--- What you have to do ---
Only one stretch of the data below should be repeated: the lines from the line containing "runs 0x7F01 (State.reset.writeV" through the line containing "theorem test_addReg : runs", inclusive, exactly as they are.

--- Data to use ---
-- ==== Sys2Proof/Tests/Slice0.lean ====
section
/-! SUPPORT. The model's own tests. Every expected value is a vector of spec/95_test_vectors.md (named V<file>.<n>, T<n>,
F<n>, P<n>), an example of the instruction's rule, or worked out by hand from its pseudocode, as the comment says. At the
end, for every obligation with hypotheses, a witness that something meets them. -/

namespace Sys2Proof.Tests

open Sys2Proof.Machine

/-! ### Helpers -/

/-- Whether an outcome is a next state of which `p` holds. -/
def gives (o : Host.Outcome State Fault Refusal) (p : State → Bool) : Bool :=
  match o with
  | .next t => p t
  | .fault _ => false
  | .refused _ => false

theorem gives_next {o : Host.Outcome State Fault Refusal} {p : State → Bool} (h : gives o p = true) :
    ∃ t, o = .next t ∧ p t = true := by
  cases o with
  | next t => exact ⟨t, rfl, h⟩
  | fault _ => cases h
  | refused _ => cases h

/-- One cycle (the "step" of 95_test_vectors.md section 0) on `s` with `w` at its program counter. -/
def runs (w : Word) (s : State) (p : State → Bool) : Bool := gives (cycle (s.storeFetchWord w)) p

/-- The reset state with `V0` and on loaded from a list. -/
def withRegs (bytes : List Byte) : State :=
  { State.reset with v := Vector.ofFn fun k => bytes.getD k.val 0 }

/-- The reset state with two registers written. -/
def withTwo (x : Reg) (a : Byte) (y : Reg) (b : Byte) : State := (State.reset.writeV x a).writeV y b

/-- A state with bytes put in memory. -/
def withBytes (s : State) (addr : Nat) (bytes : List Byte) : State := s.writeBytes addr bytes

/-- Memory from `addr` on holds these bytes. -/
def holds (s : State) (addr : Nat) (bytes : List Byte) : Bool :=
  s.mem.readBytes addr bytes.length == bytes

/-- The fault of a state, and where it happened. -/
def faulted (s : State) (pc : Word) (c : FaultCause) : Bool := s.fault == some { pc := pc, cause := c }

/-! ### WellFormed: an ill-formed term for each check, refused -/

theorem test_clock_below_60_refused : Params.wellFormed { clockHz := 59, stackLimit := none } = false := by decide
theorem test_zero_stack_limit_refused : Params.wellFormed { clockHz := 700, stackLimit := some 0 } = false := by decide
theorem test_short_font_refused : fontWellFormed [0xF0] = false := by decide
theorem test_long_rom_refused : romWellFormed (List.replicate 3585 0) = false := by
  rw [romWellFormed, List.length_replicate]; decide
theorem test_default_params_accepted :
    Params.wellFormed State.reset.params = true ∧ fontWellFormed Config.fontTable = true ∧
      romWellFormed [] = true := by decide
/-- No instruction term is ill formed: the operand types hold nothing else (R43). The check at the largest operands. -/
theorem test_largest_operands_accepted :
    (Instr.jp 0xFFF).wellFormed = true ∧ (Instr.drw 15 15 15).wellFormed = true ∧
      (Instr.rnd 15 0xFF).wellFormed = true := by decide

/-! ### Decoding: words written out from R45, the vectors of section 2 -/

theorem test_decode_fixed : decode 0x00 0xE0 = .ok .cls ∧ decode 0x00 0xEE = .ok .ret := by decide
theorem test_decode_nnn :
    decode 0x1A 0xBC = .ok (.jp 0xABC) ∧ decode 0x2A 0xBC = .ok (.call 0xABC) ∧
      decode 0xA1 0x23 = .ok (.ldI 0x123) := by decide
theorem test_decode_xnn :
    decode 0x3A 0x42 = .ok (.seImm 10 0x42) ∧ decode 0x4A 0x42 = .ok (.sneImm 10 0x42) ∧
      decode 0x6A 0x42 = .ok (.ldImm 10 0x42) ∧ decode 0x7A 0x42 = .ok (.addImm 10 0x42) ∧
      decode 0xC5 0x0F = .ok (.rnd 5 0x0F) := by decide
theorem test_decode_xy :
    decode 0x5A 0xB0 = .ok (.seReg 10 11) ∧ decode 0x9A 0xB0 = .ok (.sneReg 10 11) ∧
      decode 0x8A 0xB0 = .ok (.ldReg 10 11) ∧ decode 0x8A 0xB2 = .ok (.and 10 11) ∧
      decode 0x8A 0xB3 = .ok (.xor 10 11) ∧ decode 0x8A 0xB4 = .ok (.addReg 10 11) := by decide
theorem test_decode_xy_more :
    decode 0x8A 0xB5 = .ok (.sub 10 11) ∧ decode 0x8A 0xB6 = .ok (.shr 10 11) ∧
      decode 0x8A 0xB7 = .ok (.subn 10 11) ∧ decode 0x8A 0xBE = .ok (.shl 10 11) ∧
      decode 0xD1 0x25 = .ok (.drw 1 2 5) ∧ decode 0xD1 0x20 = .ok (.drw 1 2 0) := by decide
theorem test_decode_key_and_timer :
    decode 0xE5 0x9E = .ok (.skp 5) ∧ decode 0xE5 0xA1 = .ok (.sknp 5) ∧ decode 0xF5 0x07 = .ok (.ldVxDt 5) ∧
      decode 0xF5 0x0A = .ok (.ldVxK 5) ∧ decode 0xF5 0x15 = .ok (.ldDtVx 5) ∧
      decode 0xF5 0x18 = .ok (.ldStVx 5) := by decide
theorem test_decode_index :
    decode 0xF5 0x1E = .ok (.addI 5) ∧ decode 0xF5 0x29 = .ok (.ldF 5) ∧ decode 0xF5 0x33 = .ok (.ldB 5) ∧
      decode 0xF5 0x55 = .ok (.ldMemVx 5) ∧ decode 0xF5 0x65 = .ok (.ldVxMem 5) := by decide
theorem test_decode_failures :
    [0x0000, 0x00E1, 0x00FF, 0x0123, 0x5AB1, 0x8AB1, 0x8AB8, 0x8ABF, 0x9AB1, 0xB123].all (fun w =>
      decodeWord w == .error (.decodeFailure w)) = true ∧
    [0xE59F, 0xE5A0, 0xE500, 0xF500, 0xF508, 0xF530, 0xF575, 0xF5FF].all (fun w =>
      decodeWord w == .error (.decodeFailure w)) = true := by decide
theorem test_decodeTableWord :
    decodeTableWord 16 0x8AB4 = some (.addReg 10 11) ∧ decodeTableWord 16 0x8AB1 = none := by decide

/-! ### Display -/

/-- V40.1: the lit cells are cleared in row-major order. -/
theorem test_cls : runs 0x00E0 { State.reset with fb := (State.reset.fb.set 3 4 true).set 10 0 true } (fun t =>
    litCells t.fb == [] && t.pc == 0x202 && t.events == [.clearPixel 10 0, .clearPixel 3 4]) = true := by
  decide +kernel

/-- V40.5: drawing glyph 0 over itself collides and clears every cell, high bit first, rows top to bottom. -/
theorem test_drw_collides :
    gives (cycle ({ State.reset with index := 0x050 }.storeFetchWord 0xD015)) (fun s =>
      runs 0xD015 { s with pc := 0x200 } (fun t => litCells t.fb == [] && t.readV 15 == 1 &&
        t.events.drop 14 == [.clearPixel 0 0, .clearPixel 1 0, .clearPixel 2 0, .clearPixel 3 0, .clearPixel 0 1,
          .clearPixel 3 1, .clearPixel 0 2, .clearPixel 3 2, .clearPixel 0 3, .clearPixel 3 3, .clearPixel 0 4,
          .clearPixel 1 4, .clearPixel 2 4, .clearPixel 3 4])) = true := by decide +kernel

/-- V40.3 and V40.7: a sprite is clipped at the right edge, and at the bottom edge. -/
theorem test_drw_clips :
    runs 0xD121 { withBytes (withTwo 1 60 2 0) 0x300 [0xFF] with index := 0x300 } (fun t =>
      t.readV 15 == 0 && t.events == [.drawPixel 60 0, .drawPixel 61 0, .drawPixel 62 0, .drawPixel 63 0]) = true ∧
    runs 0xD122 { withBytes (withTwo 1 0 2 31) 0x300 [0xFF, 0xFF] with index := 0x300 } (fun t =>
      t.events == [.drawPixel 0 31, .drawPixel 1 31, .drawPixel 2 31, .drawPixel 3 31, .drawPixel 4 31,
        .drawPixel 5 31, .drawPixel 6 31, .drawPixel 7 31]) = true := by decide +kernel

/-! ### Control flow -/

/-- V41.6 and V41.7: the last address pushed is popped, and the return resumes after it. -/
theorem test_ret : runs 0x00EE { State.reset with stack := [0x204, 0x300] } (fun t =>
    t.stack == [0x204] && t.pc == 0x302) = true := by decide
/-- V41.8. -/
theorem test_ret_underflow : runs 0x00EE State.reset (fun t =>
    faulted t 0x200 .stackUnderflow && t.pc == 0x200 && t.fault.map (·.cause.code) == some 3) = true := by decide
/-- V41.1. -/
theorem test_jp : runs 0x1234 State.reset (fun t => t.pc == 0x234) = true := by decide
/-- V41.4. -/
theorem test_call : runs 0x2345 State.reset (fun t => t.stack == [0x200] && t.pc == 0x345) = true := by decide
/-- V41.5: a stack at its limit. -/
theorem test_call_overflow :
    runs 0x2345 { State.reset with stack := [0x400], params := { clockHz := 700, stackLimit := some 1 } } (fun t =>
      faulted t 0x200 .stackOverflow && t.stack == [0x400] && t.fault.map (·.cause.code) == some 4) = true := by decide
/-- V41.9 and V41.10. -/
theorem test_seImm : runs 0x3A42 (State.reset.writeV 10 0x42) (·.pc == 0x204) = true ∧
    runs 0x3A42 (State.reset.writeV 10 0x41) (·.pc == 0x202) = true := by decide
/-- V41.11 and V41.12. -/
theorem test_sneImm : runs 0x4A42 (State.reset.writeV 10 0x42) (·.pc == 0x202) = true ∧
    runs 0x4A42 (State.reset.writeV 10 0x41) (·.pc == 0x204) = true := by decide
/-- V41.13 and V41.14. -/
theorem test_seReg : runs 0x5AB0 (withTwo 10 7 11 7) (·.pc == 0x204) = true ∧
    runs 0x5AB0 (withTwo 10 7 11 8) (·.pc == 0x202) = true := by decide
/-- V41.16 and V41.17. -/
theorem test_sneReg : runs 0x9AB0 (withTwo 10 7 11 8) (·.pc == 0x204) = true ∧
    runs 0x9AB0 (withTwo 10 7 11 7) (·.pc == 0x202) = true := by decide

/-! ### Arithmetic and logic -/

/-- V42.1. -/
theorem test_ldImm : runs 0x6A42 State.reset (fun t => t.readV 10 == 0x42 && t.pc == 0x202) = true := by decide
/-- V42.2 and V42.3: the sum wraps and no flag is written. -/
theorem test_addImm : runs 0x7002 (withTwo 0 0xFF 15 0x55) (fun t => t.readV 0 == 1 && t.readV 15 == 0x55) = true ∧
    runs 0x7F01 (State.reset.writeV 15 0xFF) (fun t => t.readV 15 == 0) = true := by decide
/-- V42.4. -/
theorem test_ldReg : runs 0x8AB0 (State.reset.writeV 11 0x12) (fun t => t.readV 10 == 0x12) = true := by decide
/-- V42.5. -/
theorem test_and : runs 0x8AB2 ((withTwo 10 0xF0 11 0x3C).writeV 15 0x77) (fun t =>
    t.readV 10 == 0x30 && t.readV 15 == 0x77) = true := by decide
/-- V42.6. -/
theorem test_xor : runs 0x8AB3 ((withTwo 10 0xF0 11 0x3C).writeV 15 0x77) (fun t =>
    t.readV 10 == 0xCC && t.readV 15 == 0x77) = true := by decide
/-- V42.8 and V42.9. -/
theorem test_addReg : runs 0x8AB4 (withTwo 10 0xFF 11 1) (fun t => t.readV 10 == 0 && t.readV 15 == 1) = true ∧
    runs 0x8AB4 (withTwo 10 0x80 11 0x7F) (fun t => t.readV 10 == 0xFF && t.readV 15 == 0) = true := by decide
/-- V42.12: with `x = F` the flag is written last. -/
theorem test_addReg_vf : runs 0x8FA4 (withTwo 15 0x10 10 0xF0) (fun t => t.readV 15 == 1) = true := by decide
/-- V42.14 and V42.15. -/
theorem test_sub : runs 0x8AB5 (withTwo 10 1 11 2) (fun t => t.readV 10 == 0xFF && t.readV 15 == 0) = true ∧
    runs 0x8AB5 (withTwo 10 5 11 5) (fun t => t.readV 10 == 0 && t.readV 15 == 1) = true := by decide
/-- V42.18: the bit shifted out, and `Vy` ignored. -/
theorem test_shr : runs 0x8AB6 (withTwo 10 5 11 0xFF) (fun t => t.readV 10 == 2 && t.readV 15 == 1) = true := by decide
/-- V42.21: with `x = F` the flag is written first and shifted. -/
theorem test_shr_vf : runs 0x8FB6 (State.reset.writeV 15 3) (fun t => t.readV 15 == 0) = true := by decide
/-- V42.22 and V42.23. -/
theorem test_subn : runs 0x8AB7 (withTwo 10 1 11 2) (fun t => t.readV 10 == 1 && t.readV 15 == 1) = true ∧
    runs 0x8AB7 (withTwo 10 2 11 1) (fun t => t.readV 10 == 0xFF && t.readV 15 == 0) = true := by decide
/-- V42.25. -/
theorem test_shl : runs 0x8ABE (withTwo 10 0x81 11 0) (fun t => t.readV 10 == 2 && t.readV 15 == 1) = true := by decide
/-- V42.27: with `x = F` the flag 1 is shifted to 2. -/
theorem test_shl_vf : runs 0x8FBE (State.reset.writeV 15 0x81) (fun t => t.readV 15 == 2) = true := by decide
/-- V42.29 and V42.30, for every answer of the oracle: the draw is masked with `nn` (rule R72). -/
theorem test_rnd : ∃ t, cycle ((State.reset.writeV 10 0xFF).storeFetchWord 0xCA0F) = .next t ∧
    t.readV 10 = Config.randomByte 0 &&& 0x0F ∧ t.draws = 1 := ⟨_, rfl, rfl, rfl⟩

--- Response below ---
    runs 0x7F01 (State.reset.writeV 15 0xFF) (fun t => t.readV 15 == 0) = true := by decide
/-- V42.4. -/
theorem test_ldReg : runs 0x8AB0 (State.reset.writeV 11 0x12) (fun t => t.readV 10 == 0x12) = true := by decide
/-- V42.5. -/
theorem test_and : runs 0x8AB2 ((withTwo 10 0xF0 11 0x3C).writeV 15 0x77) (fun t =>
    t.readV 10 == 0x30 && t.readV 15 == 0x77) = true := by decide
/-- V42.6. -/
theorem test_xor : runs 0x8AB3 ((withTwo 10 0xF0 11 0x3C).writeV 15 0x77) (fun t =>
    t.readV 10 == 0xCC && t.readV 15 == 0x77) = true := by decide
/-- V42.8 and V42.9. -/
theorem test_addReg : runs 0x8AB4 (withTwo 10 0xFF 11 1) (fun t => t.readV 10 == 0 && t.readV 15 == 1) = true ∧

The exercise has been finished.